La tendance ne risque pas de ralentir, puisqu’à l’ère des fanfictions, nous pouvons nous plonger dans ces amours sur la durée ! Et via les jeux de rôles, nous pouvons nous-mêmes devenir d’inaccessibles objets du désir, pour mieux jouir du haut de notre piédestal.

Pas question d’en rester aux premiers soupirs ? D’accord. Parmi les rapports platoniques non seulement choisis mais préféréscitons les rapports BDSM sans pénétrations ni contacts, les flirts, les coups de cœur sans lendemain, ou les aventures impossibles dans le milieu professionnel. La frustration peut alors se transformer en alliée, qui pimente le couple sans le menacer.

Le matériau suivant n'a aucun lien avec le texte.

/-- A value whose upper half is zero is its lower half zero-extended. -/
theorem value_of_upper {v : Word} (h : v.extractLsb' 32 32 = 0#32) :
    (v.extractLsb' 0 32).setWidth 64 = v := by
  have hv := congrArg BitVec.toNat h
  have := v.isLt
  apply BitVec.eq_of_toNat_eq
  simp only [BitVec.extractLsb'_toNat, BitVec.toNat_setWidth, BitVec.toNat_ofNat,
    Nat.shiftRight_eq_div_pow] at hv ⊢
  omega

/-! ### The statements -/

/-- Settles O1: the decoder finds the command's own row, whose format admits the command's word. -/
theorem decodeInvertsEncode : Obligations.DecodeInvertsEncode := by
  intro i hwf
  have hrow : rowInstr i.format (encode i) i = .ok i :=
    (rowInstr_ok_iff _ _ _ _).mpr ⟨rfl, hwf, by rw [operandBits_encode, operands_encode]⟩
  rw [decode, encodeCmd_upper, if_neg (by simp), encodeCmd_lower, decodeWord_encode, hrow]

/-- Settles O2: an accepted value is its opcode above its operand bits, and those are the command's. -/
theorem acceptedValueIsItsCommandsWord : Obligations.AcceptedValueIsItsCommandsWord := by
  intro v i h
  rw [decode] at h
  split at h
  case isTrue => cases h
  case isFalse hupper =>
    obtain ⟨hwf, hop, hbits⟩ := decodeWord_ok h
    refine ⟨hwf, ?_⟩
    rw [encodeCmd, encode, ← hop, ← hbits, ← word_split, value_of_upper (by simpa using hupper)]

/-- Settles O3: the decoder run on each word. -/
theorem workedEncodings : Obligations.WorkedEncodings := by
  unfold Obligations.WorkedEncodings
  decide

end Sys2Proof
end

section
/-! SUPPORT. What every step keeps: one induction-free rule for a predicate of states, and the
invariants of 10_state.md R41, the streams of 20_memory.md R60 and R64, and progress
(60_exceptions.md R254) as its uses. -/

namespace Sys2Proof.Machine

/-! ### One rule for all steps -/

/-- What a predicate of states must survive to survive every step: the host's access taken, its
answer logged, a write to OPR, a reset, an illegal value, and every command but INIT. -/
structure Kept (P : State → Prop) : Prop where
  taken : ∀ s rest, P s → P { s with inputs := rest }
  answered : ∀ s r, P s → P (reply r s)
  oprWritten : ∀ s v, P s → P { s with opr := v }
  reset : ∀ s, P s → P (resetCore s)
  illegal : ∀ s v, s.fault = false → P s → P (raiseFault .illegalCommand v s)
  command : ∀ i s t, i ≠ .init → exec i s = .next t → P s → P t

theorem Kept.writeCmd {P : State → Prop} (h : Kept P) {v : Word} {s t : State}
    (e : writeCmd v s = .next t) (hs : P s) : P t := by
  rcases writeCmd_cases v s t e with ⟨-, -, rfl⟩ | ⟨-, rfl⟩ | ⟨hf, rfl⟩ | ⟨i, hi, -, -, e⟩
  · exact hs
  · exact h.reset s hs
  · exact h.illegal s v hf hs
  · exact h.command i s t hi e hs

/-- A predicate that survives each of these survives every step. -/
theorem Kept.step {P : State → Prop} (h : Kept P) {s t : State} (e : step s = .next t)
    (hs : P s) : P t := by
  rcases step_cases s t e with ⟨-, rfl⟩ | ⟨a, rest, -, e⟩
  · exact hs
  have hs' := h.taken s rest hs
  rcases accept_cases a _ t e with ⟨-, rfl⟩ | ⟨r, rfl⟩ | ⟨r, v, rfl⟩ | ⟨v, u, -, e', rfl⟩
  · exact h.reset _ hs'
  · exact h.answered _ r hs'
  · exact h.answered _ r (h.oprWritten _ v hs')
  · exact h.answered u _ (h.writeCmd e' hs')

/-! ### The units' invariants -/

theorem cause_code_range (c : Cause) : 1 ≤ c.code.toNat ∧ c.code.toNat ≤ 8 := by
  cases c <;> decide

/-- The state a body leaves still meets the units' invariants. -/
theorem Does.unitInv {i : Instr} {s u : State} (h : Does i s u) (hs : UnitInv s) : UnitInv u where
  writer := h.frame.writer hs.writer
  reader := h.frame.reader hs.reader
  source := h.frame.srcWf hs.source
  no_tree := h.marks hs.no_tree
  no_fault := by rw [h.frame.fault, h.frame.err, h.frame.errinfo]; exact hs.no_fault
  fault_code := by rw [h.frame.fault, h.frame.err]; exact hs.fault_code

theorem unitInv_retire {s : State} (h : UnitInv s) : UnitInv (retire s) :=
  ⟨h.writer, h.reader, h.source, h.no_tree, h.no_fault, h.fault_code⟩

theorem unitInv_raiseFault {s : State} (c : Cause) (info : Word) (h : UnitInv s) :
    UnitInv (raiseFault c info s) :=
  ⟨h.writer, h.reader, h.source, h.no_tree, Bool.noConfusion, fun _ => cause_code_range c⟩

theorem unitInv_resetCore {s : State} (h : UnitInv s) : UnitInv (resetCore s) :=
  ⟨emptyWriter_wf, emptyReader_wf, h.source, fun _ => ⟨rfl, rfl⟩, fun _ => ⟨rfl, rfl⟩,
    Bool.noConfusion⟩

theorem unitInv_kept : Kept UnitInv where
  taken _ _ h := ⟨h.writer, h.reader, h.source, h.no_tree, h.no_fault, h.fault_code⟩
  answered _ _ h := ⟨h.writer, h.reader, h.source, h.no_tree, h.no_fault, h.fault_code⟩
  oprWritten _ _ h := ⟨h.writer, h.reader, h.source, h.no_tree, h.no_fault, h.fault_code⟩
  reset _ h := unitInv_resetCore h
  illegal _ v _ h := unitInv_raiseFault .illegalCommand v h
  command i s t hi e h := by
    obtain ⟨u, hd, rfl | ⟨c, info, rfl⟩⟩ := exec_does i s t hi e
    · exact unitInv_retire (hd.unitInv h)
    · exact unitInv_raiseFault c info (hd.unitInv h)

/-! ### The tree and the code table -/

theorem treesFit_kept : Kept TreesFit where
  taken _ _ h := h.same ⟨rfl, rfl, rfl, rfl, rfl⟩
  answered _ _ h := h.same ⟨rfl, rfl, rfl, rfl, rfl⟩
  oprWritten _ _ h := h.same ⟨rfl, rfl, rfl, rfl, rfl⟩
  reset _ _ := treesFit_none rfl rfl rfl
  illegal _ _ _ h := h.same ⟨rfl, rfl, rfl, rfl, rfl⟩
  command i s t hi e h := by
    obtain ⟨u, hd, rfl | ⟨c, info, rfl⟩⟩ := exec_does i s t hi e
    · exact (hd.trees h).same ⟨rfl, rfl, rfl, rfl, rfl⟩
    · exact (hd.trees h).same ⟨rfl, rfl, rfl, rfl, rfl⟩

/-! ### The streams -/

/-- The source's bytes are those of `s`, and the sink holds at least what it held in `s`. -/
def StreamsFrom (s t : State) : Prop :=
  t.src.bytes = s.src.bytes ∧ s.snk.bytes <+: t.snk.bytes

theorem streamsFrom_kept (s : State) : Kept (StreamsFrom s) where
  taken _ _ h := h
  answered _ _ h := h
  oprWritten _ _ h := h
  reset _ h := h
  illegal _ _ _ h := h
  command i u t hi e h := by
    obtain ⟨v, hd, hv⟩ := exec_does i u t hi e
    have hv' : StreamsFrom s v := ⟨hd.frame.srcBytes.trans h.1, h.2.trans hd.frame.snkGrows⟩
    obtain rfl | ⟨c, info, rfl⟩ := hv <;> exact hv'

/-! ### Progress -/

theorem writeCmd_ends (v : Word) (s : State) (h : TreesFit s) : ∃ t, writeCmd v s = .next t := by
  rw [writeCmd]
  split
  · split
    · exact exec_ends _ s h
    · exact ⟨s, rfl⟩
  · split
    · exact ⟨_, rfl⟩
    · exact exec_ends _ s h

theorem hostWrite_ends (i : Nat) (v : Word) (s : State) (h : TreesFit s) :
    ∃ t, hostWrite i v s = .next t := by
  match i with
  | 0 =>
    obtain ⟨t, e⟩ := writeCmd_ends v s h
    exact ⟨reply .done t, by rw [hostWrite, e, onNext]⟩
  | 1 => exact ⟨_, rfl⟩
  | n + 2 =>
    show ∃ t, (if n + 2 ≤ 8 then Host.Outcome.next _ else .next _) = .next t
    split <;> exact ⟨_, rfl⟩

theorem accept_ends (a : Input) (s : State) (h : TreesFit s) : ∃ t, accept a s = .next t := by
  cases a with
  | regRead i => exact ⟨_, rfl⟩
  | regWrite i v => exact hostWrite_ends i v s h
  | busRead o w => rw [accept]; split <;> exact ⟨_, rfl⟩
  | busWrite o w v =>
    rw [accept]
    split
    · exact hostWrite_ends _ v s h
    · exact ⟨_, rfl⟩
  | hwReset => exact ⟨_, rfl⟩

/-! ### The statements -/

/-- Settles O57: the units' invariants survive each thing a step can do. -/
theorem stepKeepsUnitInvariants : Obligations.StepKeepsUnitInvariants :=
  fun _ _ hs e => unitInv_kept.step e hs

/-- Settles O58: the marks, the tree and the code table go on fitting together. -/
theorem stepKeepsTreeAndCodeTable : Obligations.StepKeepsTreeAndCodeTable :=
  fun _ _ hu ht e => (treesFit_kept.step e ⟨hu.no_tree, ht⟩).trees

/-- Settles O59: where the tree fits, every command ends, and so does every access of the host. -/
theorem noStepStops : Obligations.NoStepStops := by
  intro s hs
  rw [step, stepBody]
  split
  · exact ⟨s, rfl⟩
  · exact accept_ends _ _ (treesFit_kept.taken s _ ⟨hs.units.no_tree, hs.trees⟩)

/-- Settles O56: the reset state holds no tree, an empty writer and reader, and no fault. -/
theorem resetMeetsTheInvariants : Obligations.ResetMeetsTheInvariants where
  units :=
    ⟨emptyWriter_wf, emptyReader_wf, Nat.le_refl _, fun _ => ⟨rfl, rfl⟩, fun _ => ⟨rfl, rfl⟩,
      Bool.noConfusion⟩
  trees := (treesFit_none rfl rfl rfl).trees

/-- Settles O18: no command writes the source's bytes or takes back a byte of the sink. -/
theorem sourceFixedSinkGrows : Obligations.SourceFixedSinkGrows :=
  fun s _ e => (streamsFrom_kept s).step e ⟨rfl, List.prefix_refl _⟩

end Sys2Proof.Machine
end

section
/-! SUPPORT. The envelope and the registers (10_state.md R21 to R30, 30_encoding.md R99), reset and
fault entry (60_exceptions.md R240 to R245), and which commands write what. -/

namespace Sys2Proof.Machine

/-! ### A step by the access it takes -/

theorem step_regWrite {s : State} {i : Nat} {v : Word} {rest : List Input}
    (h : s.inputs = .regWrite i v :: rest) : step s = hostWrite i v { s with inputs := rest } := by
  rw [step, stepBody, h]; rfl

theorem step_regRead {s : State} {i : Nat} {rest : List Input}
    (h : s.inputs = .regRead i :: rest) : step s = .next (hostRead i { s with inputs := rest }) := by
  rw [step, stepBody, h]; rfl

theorem step_busRead (s : State) (offset width : Nat) (rest : List Input) :
    step { s with inputs := .busRead offset width :: rest }
      = accept (.busRead offset width) { s with inputs := rest } := rfl

theorem step_busWrite (s : State) (offset width : Nat) (v : Word) (rest : List Input) :
    step { s with inputs := .busWrite offset width v :: rest }
      = accept (.busWrite offset width v) { s with inputs := rest } := rfl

L’« orbiting », ou le désir mis sur orbite

Certaines relations sont d’ailleurs vouées à l’évitement d’une sexualité charnelle, et de manière assumée. C’est le cas des infidélités émotionnelles. On expliquera ainsi certaines statistiques du site de rencontres extraconjugales Gleeden : quatre femmes sur dix se contentent volontiers de relations virtuelles pour briser leur routine (mais seulement 14 % des hommes). Une sur quatre ne compte absolument pas passer à l’acte. Et une sur cinq s’est inscrite seulement pour discuter.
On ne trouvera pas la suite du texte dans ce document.